Как Вы живете? Не отвечаю на то, что писали Вы мне в мае, т. к., Вы, конечно, забыли об этом. О Достоевском хотел бы кое-что сказать Вам «в дискуссионном порядке». В сущности, это писатель для юношества[905], не как Жюль Верн, а в дополнение к нему. Должны любить его те, кто остается молод душой всю жизнь. Я перестаю его любить, очевидно, старея. (Не думайте, что хочу сказать «взрослея».)
До свидания. Буду искренне рад, если когда-нибудь напишете.
Крепко жму руку.
Ваш Г. Адамович.
9
14/I-<19>54
<Манчестер>
Дорогой Юрий Павлович,
Вернулся в Манчестер три дня тому назад – и нашел Ваше письмо (от 8-го января). Антологии еще не получил.
Вы хотели бы, чтобы я дал на книгу рецензию в «Опыты». Но я еще не послал им свои очередные «Комментарии» и едва ли успею написать еще и рецензию. Когда выходит № «Опытов»?[906]

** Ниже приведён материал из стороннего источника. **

-- ==== Sys2Proof/Machine/Streams.lean ====
section
/-! DEFINITION. Streams and tiles: what a tile needs before delivery, translation, elements, bags, row reads and
consumption (R139 to R154, R162 to R168, R304 to R306). -/

namespace Sys2Proof.Machine

/-! ### Translating what a tile uses -/

/-- What a preparation met: ready, something still to come, or a fault or an end of the order. -/
inductive Need where
  | ok
  | wait
  | stop
  deriving DecidableEq, Repr

/-- An access that a tile will make: engine address and length, write, access kind (R129), stream number, the stack
entry it must lie in (R269), and the address a fault reports (R307). -/
structure Access where
  ea : Nat
  len : Nat
  write : Bool := false
  kind : Nat := 0
  stream : Nat := 0xFF
  stack : Option Nat := none
  report : Option Nat := none
  deriving DecidableEq, Repr

/-- A physical address lies in the stack entry an access must keep to (R269). -/
def State.inStack (s : State) (stack : Option Nat) (pa : Nat) : Bool :=
  match stack with
  | none => true
  | some e => stackIx s.stacks pa == some e

/-- The translation that a shadow of an order holds for an access: an element's in the ranges of its stream, the save area's in
the order's own. Row, trailer and state addresses are always looked up in the range cache (R303, R304). -/
def Order.shadowFor (o : Order) (a : Access) (ea : Nat) : Option Range :=
  let l := match a.kind with
    | 0 => (o.streams.filter (fun (x : Stream) => o.streamNo x.field == a.stream)).flatMap Stream.ranges
    | 5 => o.shadow
    | _ => []
  l.find? (fun r => r.covers (eaTag ea) (eaVa ea / 4096))

/-- A stream's shadow takes a range for its elements: at most 16, the one furthest behind the watermark going first. Translation goes
ahead in address order, so that is the one with the lowest addresses (R304). -/
def Stream.addRange (x : Stream) (r : Range) : Stream :=
  if x.ranges.contains r then x
  else if x.ranges.length < 16 then { x with ranges := x.ranges ++ [r] }
  else
    let low := x.ranges.foldl (fun m y => min m y.page) ((x.ranges.headD r).page)
    { x with ranges := (match x.ranges.find? (fun y => y.page == low) with | some y => x.ranges.erase y | none => x.ranges) ++ [r] }

/-- Translation of an element adds its range to the shadow of its stream (R304). -/
def State.shadowElement (s : State) (o : Order) (a : Access) (ea : Nat) : State :=
  if a.kind ≠ 0 then s else
  match (s.ranges.find? (fun x => x.2.part == o.p && x.2.covers (eaTag ea) (eaVa ea / 4096))).map Prod.snd with
  | none => s
  | some r => s.upOrder o.id (fun y => { y with streams := y.streams.map (fun (x : Stream) => if y.streamNo x.field = a.stream then x.addRange r else x) })

/-- Translate one page for a tile of an order: held pages, its shadows, then the range cache (R304). -/
def State.pageFor (s : State) (oid : Nat) (tile : Tile) (a : Access) (ea : Nat) : State × Tile × Xl :=
  match s.order? oid with
  | none => (s, tile, .wait)
  | some o =>
    let key := pageKey ea a.write
    match tile.addrs.find? (fun x => x.1 == key || (!a.write && x.1 / 2 == ea / 4096)) with
    | some x => (s, tile, .ok (x.2 * 4096 + ea % 4096) a.write)
    | none =>
      match o.xfaults.find? (fun x => x.1 == key) with
      | some x => (s, tile, .fault x.2.1 x.2.2)
      | none =>
        let walk (s : State) : State × Xl := s.xlate o.p ea a.write (.order oid a.kind a.stream tile.t)
        let (s1, x) := match o.shadowFor a ea with
          | some r => match judge s r (eaVa ea) a.write with
            | .ok pa w => (s, Xl.ok pa w)
            | _ => walk s
          | none => match walk s with
            | (s1, .ok pa w) => (s1.shadowElement o a ea, Xl.ok pa w)
            | y => y
        match x with
        | .ok pa w => (s1, { tile with addrs := tile.addrs ++ [(key, pa / 4096)] }, .ok pa w)
        | y => (s1, tile, y)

Помимо того, у меня есть другое соображение. Я хочу в № 4 «Опытов» – если только он будет! – дать большую статью о поэзии в эмиграции[907]. У меня давно об этом была мысль, все не могу собраться написать это, да кроме «Опытов» и негде. Конечно, это была бы отчасти и «рецензия» на Ваш сборник. Тема большая, в двух словах ничего не скажешь, и мне не хотелось бы в короткой предварительной заметке комкать все то, что надо бы сказать. Конечно, это еще – мечта и проэкт, м<ожет> б<ыть>, я ничего и не напишу. Но надеюсь, что напишу, заменив такой статьей обычные «Комментарии». В Париже я слышал, что продолжение «Опытов» далеко не обеспечено и вообще под сомнением. Но это, м<ожет> б<ыть>, очередное «злопыхательство»[908]. Было бы очень жаль, если бы у слухов этих была почва. Журнал с недостатками, но в общем хороший и нужный, п<отому> что не совпадающий с «Нов<ым> Журналом» и не делающий «double emploi»[909].
Так что, Юрий Павлович, простите – рецензии я писать не хотел бы. В газете наверно напишет Терапиано[910] (если только Вы ничем его не обидели, он ведь из породы «мимоз»). Да и что в газете писать о стихах после Аронсона и Кº?[911]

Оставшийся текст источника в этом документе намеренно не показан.